Memphis, Tennessee (The Titanic)

By: Paul S. Cilwa Viewed: 5/11/2024
Occurred: 9/18/1997
Posted: 12/16/2016
Page Views: 2470
Topics: #Places #Cross-Country #NewHampshiretoArizona #Memphis #Tennessee #Titanic #MemphisPyramid
Another tourist stop on our way west: The Titanic exhibit in the Memphis Pyramid.

After sightseeing, we drove a realtively short time to get to Memphis, Tennessee, another place Mom wanted to see. After we settled into our motel, we went for an evening walk and discovered there was a huge, glass pyramid nearby. Of course, Michael is totally into pyramids, so we had to check it out; and discovered it contained, among other things, museum displays, including one of the Titanic, the ship that so famously sank in 1912…the year my mother was born. (Although, whenever this was brought up, Mom hastily clarified that her birth "had nothing to do with the sinking.")

So, in the morning, after checking out of our motel and having breakfast, we walked over to the exhibit space.

The statue of Ramesses is a replica, but the only one in Memphis allowed by the Egyptian government.

As she did everywhere, Mom made friends with the tour guide.

Among the displays were full recreations of first- and third-class staterooms, containing authentic artifacts from the Titanic.

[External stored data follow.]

-- ==== Sys2Proof/Machine/Overlap.lean ====
section
/-!
DEFINITION. Machine/Overlap.lean: footprints and their overlap (R213 to R215), and a descriptor's acceptance by a press
(R176, R214, R245).
-/
namespace Sys2Proof.Machine

/-- A footprint: the node and the lines from first to last of a range of hall addresses (R213). -/
structure Foot where
  node : Nat
  lo : Nat
  hi : Nat
  deriving DecidableEq

/-- The first and last byte of the crate that holds an element (R76, R78, R79). -/
def crateSpan (t : Rec) (l c : Crd) : Nat × Nat :=
  let s := t.spot l c
  let f := t.fmt
  if t.layout = 0 then
    let i := crd c 0
    let start := s.off - 16 - i % 512 / 32 * fmtBlock f
    let size := if crd l 0 / 512 * 512 ≤ i then rowBytes f (crd l 0 % 512) else crateBytes f
    (start, start + size - 1)
  else
    let start := s.off - 16 - crd c 1 % 16 * fmtBlock f
    (start, start + crateBytes f - 1)

/-- The footprint of a window with corners `a` and `b` in a record without shards (R213). -/
def footprint (s : State) (l : LRec) (a b : Crd) : Foot :=
  let t := l.tensor
  let base := t.base / 16 * 16
  let x := hallAt s l base t.ext a
  let off := fun (o : Nat) => (x.addr + o + 2 ^ 48 - (t.spot t.ext a).off) % 2 ^ 48
  let lo := if fmtCrated t.fmt then (crateSpan t t.ext a).1 else (t.spot t.ext a).off
  let hi := if fmtCrated t.fmt then (crateSpan t t.ext b).2 else (t.spot t.ext b).off + fmtBytes t.fmt - 1
  { node := x.node, lo := off lo / 64, hi := off hi / 64 }

/-- Corners of a window. -/
def corner (st x : Crd) : Crd := (List.range 4).map (fun d => crd st d + crd x d - 1)

/-- The highest corner of the first `n` elements of a tensor in logical order: that of the box which bounds them. R213 gives a window's
corners only, and the index elements of a PERMUTE are no window (DESIGN CHOICE, log 96). -/
def logicalCorner (e : Crd) (n : Nat) : Crd :=
  (List.range 4).map (fun d =>
    let below := ((List.range d).map (crd e)).foldl (· * ·) 1
    let i := (n - 1) / below
    if i / crd e d = 0 then i else crd e d - 1)

/-- The footprints of source, destination and, for PERMUTE, index (R213, R214). -/
def footprints (s : State) (st : Stage) : Foot × Foot × Option Foot :=
  let op := st.op
  let ws := st.words
  let pm := opPerm op ws
  let x := st.ext
  let ss := if op = 0x28 then [0, 0, 0, 0] else dStart ws
  let ds := dDstart op ws
  let dx := (List.range 4).map (fun d => crd x (nth pm d d))
  let p := fld (dOpa ws) 0 2
  let push := bitAt (dOpa ws) 2
  let wide := fun (c : Crd) (v : Nat) => if op = 0x03 then c.set p v else c
  let se := crd st.src.tensor.ext p - 1
  let de := crd st.dst.tensor.ext p - 1
  let sa := if push then ss else wide ss 0
  let sb := if push then corner ss x else wide (corner ss x) se
  let da := if push then wide ds 0 else ds
  let db := if push then wide (corner ds dx) de else corner ds dx
  (footprint s st.src sa sb, footprint s st.dst da db,
   if op = 0x03 then some (footprint s st.idx [0, 0, 0, 0] (logicalCorner st.idx.tensor.ext (crd x p))) else none)

/-- Two footprints share a line of one node. -/
def Foot.meets (a b : Foot) : Bool := a.node == b.node && a.lo ≤ b.hi && b.lo ≤ a.hi

/-- Lines of a footprint. -/
def Foot.lines (a : Foot) : Nat := a.hi + 1 - a.lo

/-- The footprints that overlap the destination: none where no check is made (R214, R215). -/
def overlaps (s : State) (st : Stage) : List Foot :=
  if (st.op = 0x01 ∨ st.op = 0x02 ∨ st.op = 0x03 ∨ st.op = 0x28)
      ∧ !(st.src.tensor.sharded || st.dst.tensor.sharded || (st.op == 0x03 && st.idx.tensor.sharded)) then
    let f := footprints s st
    ([f.1] ++ f.2.2.toList).filter (fun x => x.meets f.2.1)
  else []

/-- The staging limit L of R214 for a press of terrace `k`. -/
def stagingLimit (s : State) (st : Stage) (k dom : Nat) : Nat :=
  let w := rget s (0x0100 + 8 * dom + (if k < 4 then 0 else 4))
  let f := footprints s st
  let others := ([f.1] ++ f.2.2.toList).filter (fun x => !x.meets f.2.1)
  if !bitAt w (8 * (k % 4) + 7) then 0
  else if others.any (fun x => x.node != nodeId s) then 8126464
  else 8388608

/-- An overlap that cannot be staged (R214); in heritage mode every overlap is one. -/
def overlapTooLarge (s : State) (st : Stage) (k dom : Nat) : Bool :=
  let o := overlaps s st
  !o.isEmpty && (heritage s || stagingLimit s st k dom < 64 * (o.map Foot.lines).sum)

/-! ### Acceptance by a press (R176) -/

/-- The lines of a footprint on another node as fabric reads of at most 2 KiB. -/
def footRuns (x : Foot) : List (Nat × Nat × Nat) :=
  lineRuns ((List.range x.lines).map (fun i => (⟨x.node, x.lo + i, false⟩ : LineKey)))

/-- The staging of overlapping footprints from offset 0 on: local ones await the copy, remote ones are read into the area (R214). Each
footprint comes with the TABLE of its record (R308). -/
def stageFoots (s : State) (p : Nat) (r : Run) : List (Foot × Nat) → State × Run
  | [] => (s, r)
  | x :: rest =>
    let r := { r with stagedWait := true }
    let y :=
      if x.1.node = nodeId s then
        let o := (freeSpot (stageUsed r) 0x800000 (64 * x.1.lines)).getD 0
        (s, { r with staged := r.staged ++ [(64 * x.1.lo, 64 * x.1.lines, o)] })
      else
        (footRuns x.1).foldl
          (fun acc t =>
            let z := issueRead acc.1 p acc.2 0x800000 true
              { tag := 0, node := t.1, addr := 64 * t.2.1, lines := t.2.2, stageOff := 0, table := x.2, copy := true }
            (z.1, z.2.1)) (s, r)
    stageFoots y.1 p y.2 rest

/-- The overlapping footprints of a descriptor with the TABLE of their records. -/
def stagedFoots (s : State) (st : Stage) : List (Foot × Nat) :=
  let f := footprints s st
  (overlaps s st).map (fun x =>
    (x, if x == f.1 then st.src.tensor.table else st.idx.tensor.table))

/-- Stages whose blend operations R114 does not list send nothing (R245). -/
def blendRefused (s : State) (p : Nat) (f : Flight) (j : Nat) : Bool :=
  let c := stageCtx s p f j
  accumulating c.op c.words && ownStore s p f c && !blendable c.dstRec.fmt

/-- An overlap that press `p` cannot stage, as it has no staging area for the domain (R179, R214). -/
def noCopyHere (s : State) (p : Nat) (f : Flight) : Bool :=
  let st := nth f.stages 0 {}
  opOf f.words != 0x30 && !stageEmpty st.op st.words st.ext
    && overlapTooLarge s st (terraceOf p) (streamDomain s f.stream)

/-- Press `p` turns a descriptor away whose copy it cannot stage: it completes with OVERLAP_TOO_LARGE, and the press stays free, or
restores its saved frame. -/
def turnAway (s : State) (p : Nat) (f : Flight) : State :=
  let s := setFlight s (finished s { f with early := some 0x08, press := p, pins := [], stages := [] })
  let x := getPress s p
  setPress s p { x with waiting := none, state := if x.saved.isSome then .restore else x.state }

/-- The run of a descriptor on press `p` as it begins. A stage without a handover whose blend operations are refused has no unit, and
closes the gate behind it (R245, R283). -/
def newRun (s : State) (p : Nat) (f : Flight) : Run :=
  let n := f.stages.length
  let from' := f.resume.getD 0
  let r0 : Run := { fid := f.id, startEdge := s.time.edges, tileFrom := from', tile := from', jstart := from', tcommit := f.tcommit }
  let skip := (List.range n).filter (fun j => blendRefused s p f j && (handTarget s p f (stageCtx s p f j)).isNone)
  let endOf := fun (j : Nat) => unitsEnd s p f r0 (stageCtx s p f j)
  { r0 with next := (List.range n).map (fun j => if skip.contains j then endOf j else firstUnit s p f r0 (stageCtx s p f j)),
            ahead := List.replicate n (0, 0), failed := skip.map (fun j => (j, endOf j)) }

/-- Press `p` accepts a descriptor. -/
def accept (s : State) (p : Nat) (f : Flight) : State :=
  if noCopyHere s p f then turnAway s p f
  else
    let f := { f with phase := .running p, press := p }
    let s := setFlight s f
    let n := f.stages.length
    let r := newRun s p f
    let y := stageFoots s p r (if opOf f.words = 0x30 then [] else stagedFoots s (nth f.stages 0 {}))
    let x := getPress y.1 p
    let s := setPress y.1 p { x with run := some y.2, state := .setup, waiting := none, vat := [] }
    let bad := (List.range n).filter (blendRefused s p f)
    let gates := (r.failed.filter (fun e => decide (e.1 + 1 < n))).map (·.1)
    let s := gates.foldl (fun s j => markFallen s p f.id j [2 ^ 59]) s
    let s := if bad.isEmpty then s
      else updCnt (bump s 0xD044 bad.length) f.id (fun k => { k with lotFail := true })
    if n ≤ 1 then s
    else bumpFld s 0x01C0 16 16 (fallbacks (heritage s) (streamDomain s f.stream) p f)

/-! ### The staging copy (R214, R378) -/

/-- What a line of a staging copy brings: its bytes, its check state and its block's mark. -/
structure CopyLine where
  bytes : List Byte
  ue : List Nat
  ce : List Nat
  mark : Nat

/-- One line read for a staging copy. -/
def copyLine (s : State) (dom a : Nat) : CopyLine :=
  match reach s dom false a with
  | .ok =>
    let k := physOf s a
    let sb := sbGet s.mem (blockOf k)
    { bytes := memBytes s.mem k 64,
      ue := (List.range 16).filter (fun i => s.mem.ueWords.contains (k / 4 + i)),
      ce := (List.range 16).filter (fun i => s.mem.ceWords.contains (k / 4 + i)),
      mark := if a < 0x100000000 then (if sb = sbFail then 2 else if sb = sbRecall then 1 else 0) else 0 }
  | _ => { bytes := List.replicate 64 0, ue := [], ce := [], mark := 0 }

/-- The copy of the local footprints, each from an address, of so many bytes, to an address of the staging area: a block that several of
them reach takes the mark of all of their lines (R378). -/
def copyLines (s : State) (c : SCtx) (base : Nat) (foots : List (Nat × Nat × Nat)) : State :=
  let lines := foots.flatMap (fun e => (List.range (e.2.1 / 64)).map (fun i => (e.1 + 64 * i, base + e.2.2 + 64 * i)))
  let s := noteStops s c (lines.map (fun l => (l.1, false)))
  let got := lines.map (fun l => (l.2, copyLine s c.dom l.1))
  let s := got.foldl
    (fun s g =>
      match reach s c.dom false g.1 with
      | .ok =>
        let k := physOf s g.1
        let m := memPutAll s.mem (byteRun k g.2.bytes)
        setMem s { m with ueWords := g.2.ue.map (k / 4 + ·) ++ m.ueWords.filter (fun w => w < k / 4 || k / 4 + 16 ≤ w),
                          ceWords := g.2.ce.map (k / 4 + ·) ++ m.ceWords.filter (fun w => w < k / 4 || k / 4 + 16 ≤ w) }
      | _ => noteRefused s c.fid g.1)
    s
  let blks := (got.map (fun g => blockOf (physOf s g.1))).eraseDups
  setMem s (blks.foldl
    (fun m blk =>
      let mk : Nat := ((got.filter (fun g => blockOf (physOf s g.1) == blk)).map (fun g => g.2.mark)).foldl max 0
      sbPut m blk (if mk = 2 then sbFail else if mk = 1 then sbRecall else sbUnchecked))
    s.mem)

end Sys2Proof.Machine
end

The Titanic exhibit, based on the notes and writings of the first man to interview Titanic survivors who'd been picked up by the Carpathia, was quite moving, especially so soon after release of the James Cameron blockbuster.

More than 300 artifacts recovered from the wreckage of the Titanic were on display. The exhibit (at which photography was not allowed) included objects dredged up from two and a half miles below the surface of the North Atlantic. Gold coins, silverware, china, jewelry, paper (from stock certificates to love letters, found inside trunks and luggage), and communications and navigational gear, as well as pieces of the ship's massive engines, were displayed in more than 60,000 square feet of galleries arranged as a time line through the course of the Titanic's voyage. The objects were recovered in three expeditions to the Titanic site between 1987 and 1994 by R.M.S. Titanic, the exclusive salvor of the site.